Return the run of lines below that opens with the line containing "their flags. -/" and closes with the line containing "let s := sf.1", keeping each one exact.

[Records from a data source]
++++++++++

/-- The settings of a PAIR_CONFIGURE payload take effect: a catalogue's mode, and the lease of a unit that pairs or leaves the
pair (13 R394). -/
def pairSettings (s : State) (p : Bytes) : State :=
  let fl := leAt p 1 1
  let en := bit fl 0
  let es := pairEntries p
  let s2 := s.updPar fun x =>
    { x with enable := en, position := bit (leAt p 0 1) 0, netPort := bit fl 1, pairId := BitVec.ofNat 32 (leAt p 4 4),
             witnessIp := slice p 8 16, localIp := slice p 24 16, witnessUdp := BitVec.ofNat 16 (leAt p 40 2),
             localUdp := BitVec.ofNat 16 (leAt p 42 2), entries := es,
             lease := if !en then .unpaired else if x.lease = .unpaired then .lapsed else x.lease,
             expiry := if en then x.expiry else 0, declared := x.declared && en, asked := [] }
  let s3 := (List.range 128).foldl (fun s i =>
    let m := entryMode (if en then es else []) (i / 8) (i % 8)
    s.updCat i fun k => if m = 0 then { k with mode := 0, sync := 0, lost := false, lossV := none, partnerOldest := none, forcedTo := none,
                                                 resyncBase := none, settled := [], follow := none, discardOwed := none }
      else { k with mode := m }) s2
  (List.range 128).foldl (fun s i =>
    if (s.cat i).mode = 0 ∧ (s.cat i).commit.isSome then commitProgress s (i / 8) (i % 8) else s) s3

/-- The entries as PAIR_CONFIGURE gives them. -/
def entryBytes (es : List (Nat × Nat × Nat)) : Bytes :=
  es.flatMap fun e => [BitVec.ofNat 8 e.1, BitVec.ofNat 8 e.2.1, BitVec.ofNat 8 e.2.2, 0#8]

/-- The PAIR_CONFIGURE payload of the settings in force. -/
def pairPayload (s : State) : Bytes :=
  let p := s.par
  [BitVec.ofNat 8 (b2n p.position), BitVec.ofNat 8 (b2n p.enable + 2 * b2n p.netPort)] ++ leBytes 2 p.entries.length ++
  leBytes 4 p.pairId.toNat ++ fitTo 16 p.witnessIp ++ fitTo 16 p.localIp ++ leBytes 2 p.witnessUdp.toNat ++
  leBytes 2 p.localUdp.toNat ++ List.replicate 20 0#8 ++
  entryBytes p.entries

def pairConfigure : Handler := fun s c =>
  let p := c.payload
  let fl := leAt p 1 1
  let en := bit fl 0
  let es := pairEntries p
  let id : W32 := BitVec.ofNat 32 (leAt p 4 4)
  let now := if s.par.enable then s.par.entries else []
  let new := if en then es else []
  checked s [
      noWing c,
      (decide (fld fl 2 6 ≠ 0) || !zeroAt p 44 20 || (List.range es.length).any (fun i => !zeroAt p (67 + 4 * i) 1),
        rRESERVED_FIELD_SET),
      (decide (leAt p 0 1 > 1) || es.any (fun e => decide (e.2.2 = 0 ∨ e.2.2 > 2)) || (en && decide (id = 0)), rRESERVED_VALUE),
      (es.any (fun e => decide (e.1 > 15) || decide (e.2.1 > 7)), rADDR_RANGE),
      (decide ((es.map fun e => (e.1, e.2.1)).eraseDups.length ≠ es.length), rRES_OVERLAP),
      ((List.range 128).any (fun i => decide (entryMode now (i / 8) (i % 8) ≠ entryMode new (i / 8) (i % 8)) &&
        holdsTable s (i / 8) (i % 8)), rNOT_PERMITTED),
      (en && s.par.pk.isNone, rKEY_MISSING)]
    fun s =>
      let s4 := archived (pairSettings (scpCommit s c) p)
      (retrain s4, .done rOK [])

def execPairConfigure := scpExec 0x0501 pairConfigure

/-! ### Declaration of loss (13 R422, R423) -/

/-- What the declaration does to one paired catalogue. `claimed`: this unit became HOLDER by a claim. -/
def declareCat (claimed : Bool) (s : State) (e : Nat × Nat × Nat) : State :=
  let w := e.1
  let c := e.2.1
  let k := s.cat (catKey w c)
  if k.mode = 0 then s
  else if k.mode = 2 then
    let past := match k.commit with | some m => decide (m.step = 3) || (decide (k.head = m.upto) && k.busy.isNone) | none => false
    let s1 := if past && !claimed then catUpd (commitPoint s w c) w c fun k => { k with lost := true }
      else
        let s1 := commitEnd s w c rPARTNER_LOST
        if k.isOpen then discardBegin s1 w c else s1
    catUpd s1 w c fun k => { k with sync := 4 }
  else if claimed then (if k.isOpen then discardBegin s w c else s)
  else
    let s1 := match k.busy with | some b => busyRetry s w c b | none => s
    match k.commit with
    | some m => if m.step = 3 then commitPoint s1 w c else commitProgress s1 w c
    | none => s1
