/-- The rest of the descriptor. -/
def veRun (s : State) (h : Nat) (l : Launch) : VecRun := veRunTo s h l (veTotal l.desc)

/-- DST coincides exactly with an input of the same strides and element size (09 R296). -/
def coincides (o i : Region) (fo fi : Nat) : Bool :=
  decide (o.addr = i.addr) && decide (o.ps = i.ps) && decide (o.rs = i.rs) && decide (fmtBits fo = fmtBits fi)

/-- An overlap that 09 R296 leaves undefined. -/
def veOverlap (d : Bytes) : Bool :=
  let o := veOutput d
  let fl := if veFlagsEn d then [Region.run (veFlags d) 4] else []
  let ins := (if coincides o (veSrc0 d) (veFo d) (veF0 d) then [] else [veSrc0 d]) ++
    (if veBinary (veOpA d) && !(decide (veBcast d = 0) && coincides o (veSrc1 d) (veFo d) (veF1 d)) then [veSrc1 d] else [])
  ins.any (fun r => r.meets o) || (veInputs d).any (fun r => fl.any r.meets) || fl.any o.meets

/-- The output, and the flag word, hold undefined values (09 R296). -/
def laneUndef (s : State) (l : Launch) (h : Nat) (out : Region) (flagsEn : Bool) (flagsAt : Nat) : State :=
  let me := some (l.doc.val, l.ticket)
  let s1 := freeRegion s h out me
  if flagsEn then freeRegion s1 h (Region.run flagsAt 4) me else s1

/-- The end of a run: the flag word, or the failure; then the ticket (09 R292, R295). Overlaps and disturbed regions leave the
output and the flag word undefined (09 R296). -/
def finishRun (l : Launch) (h : Nat) (out : Region) (flagsEn : Bool) (flagsAt : Nat) (undef : Bool) (x : VecRun) : State :=
  let s := endBurst x.s l.eng
  let me := some (l.doc.val, l.ticket)
  if x.bad then launchFail (if undef then freeRegion s h out me else s) l rUNCORRECTABLE_MEMORY (l.detail s 0)
  else
    let s1 := if flagsEn then spWrite s h flagsAt (leBytes 4 x.flags) me else s
    ticketDone (if undef then laneUndef s1 l h out flagsEn flagsAt else s1) l.doc l.ticket

/-- A burst ends before the descriptor does: its next row and its flags are kept, or it fails where it stands (05 R166, 09 R306). -/
def cutRun (l : Launch) (h n : Nat) (out : Region) (undef : Bool) (x : VecRun) : State :=
  if x.bad then
    launchFail (if undef then freeRegion x.s h out (some (l.doc.val, l.ticket)) else x.s) l rUNCORRECTABLE_MEMORY (l.detail x.s 0)
  else x.s.updLaunch l fun y => { y with rows := n, flags := x.flags }

def veUndef (l : Launch) : Bool := veOverlap l.desc || l.dirty

/-- The burst that a round of the vector engine ends: `rows` rows of the granted descriptor, whose last row is left to its end. -/
def vectorBurst (s : State) (c rows : Nat) : State :=
  match granted s (.ve c) with
  | none => s
  | some l =>
    let n := min (l.rows + rows) (veTotal l.desc - 1)
    if n ≤ l.rows then s else cutRun l (docHalf s l.doc) n (veOutput l.desc) (veUndef l) (veRunTo s (docHalf s l.doc) l n)

/-- The vector engine ends its descriptor. `err`: what its broadcast buffer and pipeline answer; an uncorrectable error quarantines the
engine, which fails the descriptor (09 R295). `bad`: what the scratchpad answers. -/
def vectorDone (s : State) (c : Nat) (err bad : Sram) : State :=
  match granted s (.ve c) with
  | none => s
  | some l =>
    let h := docHalf s l.doc
    match err with
    | .bad g => quarantine (sramUE s c stVector g) (uVE c) stVector
    | _ =>
      finishRun l h (veOutput l.desc) (veFlagsEn l.desc) (veFlags l.desc) (veUndef l)
        (veRun (spUpset (sramSaw s c err) h bad) h l)

def execVectorDescriptorDone (cell : Cell) (err bad : Sram) (s : State) : Host.Outcome State Fault Refusal :=
  .next (vectorDone s cell err bad)

/-! ### The reduction unit (09 R298 to R302) -/

/-- The first failing check of 09 R293 as 09 R298 applies it. A float ARGMAX gives INT32 (09 R299; DEDUCED, log entry 20). -/
def ruCheck (d : Bytes) (scratch : Nat) (x : Docent) : Option (Nat × Byte) :=
  let op := ruOp d
  let flt := fmtIsFloat (ruFi d)
  firstFailAt [
    (decide (fld (leAt d 0 1) 4 4 ≠ 0) || decide (fld (leAt d 2 1) 1 7 ≠ 0) || !zeroAt d 3 1 || !zeroAt d 40 24 ||
      (!ruFlagsEn d && !zeroAt d 36 4), rRESERVED_FIELD_SET),
    (decide (op > 5) || decide (ruFi d > 10) || !(decide (ruFo d = 9) || decide (ruFo d = 10)), rRESERVED_VALUE),
    ((flt && decide (ruFo d = 9) && decide (op ≠ 3)) || (decide (op = 3) && decide (ruFo d = 10)) ||
      (decide (op = 5) && (!flt || decide (ruFo d = 9))) || (decide (op = 4) && decide (ruFi d = 9)), rFORMAT_UNSUPPORTED),
    (false, rSCALE_INVALID),
    (strideShort (ruInput d) || (ruAxis d && decide (ruCols d > 8192)) || decide (ruDes d < ruSize d) ||
      (decide (ruPlanes d > 1) && decide (ruDps d < (ruCount d - 1) * ruDes d + ruSize d)), rSHAPE_INVALID),
    ([ruSrc d, ruSrs d, ruSps d].any (fun a => decide (a % 16 ≠ 0)) || (ruFlagsEn d && decide (ruFlags d % 16 ≠ 0)) ||
      [ruDst d, ruDes d, ruDps d].any (fun a => decide (a % ruSize d ≠ 0)), rADDR_ALIGN),
    (decide ((ruInput d).stop > scratch) || decide ((ruOutput d).stop > scratch) ||
      (ruFlagsEn d && decide (ruFlags d + 4 > scratch)) || afterBad x (launchAfter (.ru 0) d), rPROGRAM_BOUNDS)]

/-- The flags of one rounded sum (09 R292): INVALID for a NaN from operands that are none, OVERFLOW for an infinity from finite ones. -/
def sumFlag (terms : List Num) (r : Num) : Nat :=
  (if r.isNan && !terms.any Num.isNan then fgINVALID else 0) |||
  (if r.isInf && !terms.any (fun x => x.isInf || x.isNan) then fgOVERFLOW else 0)

/-- Groups of 32 terms, each summed exactly and rounded, added in ascending order (09 R299), with the flags of every rounding. -/
def sumGroupsF (terms : List Num) : Flagged Num :=
  match (chunks 32 (terms.length + 1) terms).map fun g => (rn32 (sumExact g), sumFlag g (rn32 (sumExact g))) with
  | [] => (.zero, 0)
  | g :: gs => gs.foldl (fun a x => (add32 a.1 x.1, a.2 ||| x.2 ||| sumFlag [a.1, x.1] (add32 a.1 x.1))) g

/-- The position of the first element that satisfies a test. -/
def firstIdx {α : Type} (p : α → Bool) (l : List α) : Nat := ((l.zipIdx.find? fun x => p x.1).map (·.2)).getD 0

/-- An exact integer result as INT32 or FP32 (09 R299). -/
def ruInt (fo : Nat) (i : Int) : Flagged Nat := storeI fo false i

/-- The result of a line of integers. -/
def ruLineI (op fo : Nat) (l : List Int) : Flagged Nat :=
  let mx := l.foldl max (l.headD 0)
  match op with
  | 0 => ruInt fo (l.foldl (· + ·) 0)
  | 1 => ruInt fo mx
  | 2 => ruInt fo (l.foldl min (l.headD 0))
  | 3 => (intBits 9 (firstIdx (· == mx) l), 0)
  | _ => ruInt fo (l.foldl (fun a x => a + x * x) 0)

/-- The maximum of a line of floats: any NaN gives NaN, +0 is above −0 (09 R299). -/
def lineMax (l : List Num) : Num := l.foldl Num.max (l.headD .zero)

/-- RN(1 ÷ s), RN(m + LOG s) and SUM of the softmax terms (09 R300), with their flags. -/
def softmaxTerms (l : List Num) : List Num × Nat :=
  let m := lineMax l
  let es := l.map fun x => veOpF 10 2 x m
  let xs := es.map fun e => veOpF 10 0x23 e.1 .zero
  let sf := sumGroupsF (xs.map (·.1))
  let s := sf.1
  let rc := veOpF 10 0x27 s .zero
  let lg := veOpF 10 0x24 s .zero
  let ls := veOpF 10 1 m lg.1
  ([m, s, rc.1, ls.1],
   (es ++ xs).foldl (fun f e => f ||| e.2) 0 ||| sf.2 ||| rc.2 ||| lg.2 ||| ls.2)

/-- The result of a line of floats, as bytes, and its flags. -/
def ruLineF (op : Nat) (l : List Num) : Bytes × Nat :=
  let seen := if l.any Num.isNan then fgNAN_SEEN else 0
  match op with
  | 0 => let r := sumGroupsF l; (leBytes 4 (bits32 r.1), seen ||| r.2)
  | 1 => (leBytes 4 (bits32 (lineMax l)), seen)
  | 2 => (leBytes 4 (bits32 (l.foldl Num.min (l.headD .zero))), seen)
  | 3 =>
    let m := lineMax l
    (leBytes 4 (if l.any Num.isNan then firstIdx Num.isNan l else firstIdx (fun x => x.eq m && x.sign == m.sign) l), seen)
  | 4 => let t := l.map fun x => x.mul x; let r := sumGroupsF t; (leBytes 4 (bits32 r.1), seen ||| r.2)
  | _ => let r := softmaxTerms l; ((r.1.map fun x => leBytes 4 (bits32 x)).flatten, seen ||| r.2)

/-- The result of one line from its raw bits: bytes and flags. -/
def ruLine (d : Bytes) (raw : List Nat) : Bytes × Nat :=
  if fmtIsFloat (ruFi d) then
    let fl := if raw.any (inputFlushed (ruFi d)) then fgFLUSHED else 0
    let r := ruLineF (ruOp d) (raw.map (decodeF (ruFi d)))
    (r.1, fl ||| r.2)
  else
    let r := ruLineI (ruOp d) (ruFo d) (raw.map (decodeI (ruFi d)))
    (leBytes 4 r.1, r.2)

/-- The results of one plane or row, from their place on: bytes and flags. -/
def ruWrite (h : Nat) (l : Launch) (p first : Nat) (outs : List (Bytes × Nat)) (x : VecRun) : VecRun :=
  let d := l.desc
  { s := outs.zipIdx.foldl (fun s o =>
      spWrite s h (ruDst d + p * ruDps d + (first + o.2) * ruDes d) o.1.1 (some (l.doc.val, l.ticket))) x.s,
    flags := outs.foldl (fun f o => f ||| o.2) x.flags, bad := x.bad }

/-- Row `i` of the walk, planes outermost: along columns it gives its result; along rows it enters the running state of every column,
which the position's column-state buffer holds for one plane at a time, and the plane's last row gives the results (09 R298, R302). -/
def ruStep (h : Nat) (l : Launch) (i : Nat) (x : VecRun) : VecRun :=
  if x.bad then x
  else
    let d := l.desc
    let p := i / ruRows d
    let r := i % ruRows d
    let a := ruSrc d + p * ruSps d + r * ruSrs d
    let n := rowBytes (ruFi d) (ruCols d)
    if spBadAt x.s h a n then { x with s := spReadError x.s h a, bad := true }
    else
      let row := spRead x.s h a n
      let es := (List.range (ruCols d)).map fun c => elemBits (ruFi d) row c
      if ruAxis d then
        let k := laneKey x.s l
        let cols := (if r = 0 then [] else (x.s.lane k).cols) ++ [es]
        let y := { x with s := x.s.updLane k fun b => { b with cols := cols } }
        if r + 1 = ruRows d then
          ruWrite h l p 0 ((List.range (ruCols d)).map fun c => ruLine d (cols.map fun e => e.getD c 0)) y
        else y
      else ruWrite h l p r [ruLine d es] x

/-- The rows of a descriptor's walk. -/
def ruTotal (d : Bytes) : Nat := ruPlanes d * ruRows d

/-- The rows from where the descriptor was cut up to row `n` (05 R166). -/
def ruRunTo (s : State) (h : Nat) (l : Launch) (n : Nat) : VecRun :=
  ((List.range n).drop l.rows).foldl (fun x i => ruStep h l i x) { s := s, flags := l.flags, bad := false }

/-- The rest of the descriptor. -/
def ruRun (s : State) (h : Nat) (l : Launch) : VecRun := ruRunTo s h l (ruTotal l.desc)

/-- An overlap that 09 R296 leaves undefined; a reduction never coincides with its input. -/
def ruOverlap (d : Bytes) : Bool :=
  let fl := if ruFlagsEn d then [Region.run (ruFlags d) 4] else []
  (ruInput d).meets (ruOutput d) || fl.any (fun f => f.meets (ruInput d) || f.meets (ruOutput d))

def ruUndef (l : Launch) : Bool := ruOverlap l.desc || l.dirty

/-- The burst that a round of the reduction unit ends. -/
def reductionBurst (s : State) (c rows : Nat) : State :=
  match granted s (.ru c) with
  | none => s
  | some l =>
    let n := min (l.rows + rows) (ruTotal l.desc - 1)
    if n ≤ l.rows then s else cutRun l (docHalf s l.doc) n (ruOutput l.desc) (ruUndef l) (ruRunTo s (docHalf s l.doc) l n)

/-- The reduction unit ends its descriptor. `err`: what its column-state buffer and pipeline answer (09 R295). -/
def reductionDone (s : State) (c : Nat) (err bad : Sram) : State :=
  match granted s (.ru c) with
  | none => s
  | some l =>
    let h := docHalf s l.doc
    match err with
    | .bad g => quarantine (sramUE s c stVector g) (uRU c) stVector
    | _ =>
      finishRun l h (ruOutput l.desc) (ruFlagsEn l.desc) (ruFlags l.desc) (ruUndef l)
        (ruRun (spUpset (sramSaw s c err) h bad) h l)

def execReductionDescriptorDone (cell : Cell) (err bad : Sram) (s : State) : Host.Outcome State Fault Refusal :=
  .next (reductionDone s cell err bad)

end Sys2Proof.Machine
end

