def bar0Gate (s : State) (fn : Fn) (off : Nat) (wide tee : Bool) : Bar0Gate :=
  if !s.alive || !s.dlActive then .silent
  else if !memOpen s fn then .unsupported
  else if teeOnly s fn && !tee then .nonTee
  else if off % (if wide then 8 else 4) ≠ 0 then .zero
  else if off ≥ 0x20000 ∧ !regReady s fn then .zero
  else .pass

/-- VLT_NONTEE of the function's wing counts a request. -/
def countNonTee (s : State) (fn : Fn) : State :=
  match s.fnWing fn with
  | some w => s.updWing w fun x => { x with nonTee := satInc x.nonTee }
  | none => s

/-- What a read of 4 B or 8 B gives. -/
def bar0Value (s : State) (fn : Fn) (off : Nat) (wide : Bool) : Except (Option Nat) Nat :=
  match bar0Word s fn off with
  | .error w => .error w
  | .ok lo =>
    if !wide then .ok lo
    else match bar0Word s fn (off + 4) with
    | .error w => .error w
    | .ok hi => .ok (lo + hi * 2 ^ 32)

/-- BAR0_READ. -/
def bar0Read (s : State) (fn : Fn) (off : Nat) (wide tee : Bool) : State :=
  match bar0Gate s fn off wide tee with
  | .silent => s
  | .unsupported => s.emit (.unsupported fn)
  | .nonTee => (countNonTee s fn).emit (.unsupported fn)
  | .zero => s.emit (.readReturn fn 0)
  | .pass =>
    match bar0Value s fn off wide with
    | .ok v => s.emit (.readReturn fn (BitVec.ofNat 64 v))
    | .error w => (violate s w 1).emit (.readReturn fn 0)

def execBar0Read (fn : Fn) (off : BitVec 24) (wide tee : Bool) (s : State) : Host.Outcome State Fault Refusal :=
  .next (bar0Read s fn off.toNat wide tee)

end Sys2Proof.Machine
end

++++++++++

### Finished exercise
/-- RN(1 ÷ s), RN(m + LOG s) and SUM of the softmax terms (09 R300), with their flags. -/
def softmaxTerms (l : List Num) : List Num × Nat :=
  let m := lineMax l
  let es := l.map fun x => veOpF 10 2 x m
  let xs := es.map fun e => veOpF 10 0x23 e.1 .zero
  let sf := sumGroupsF (xs.map (·.1))
  let s := sf.1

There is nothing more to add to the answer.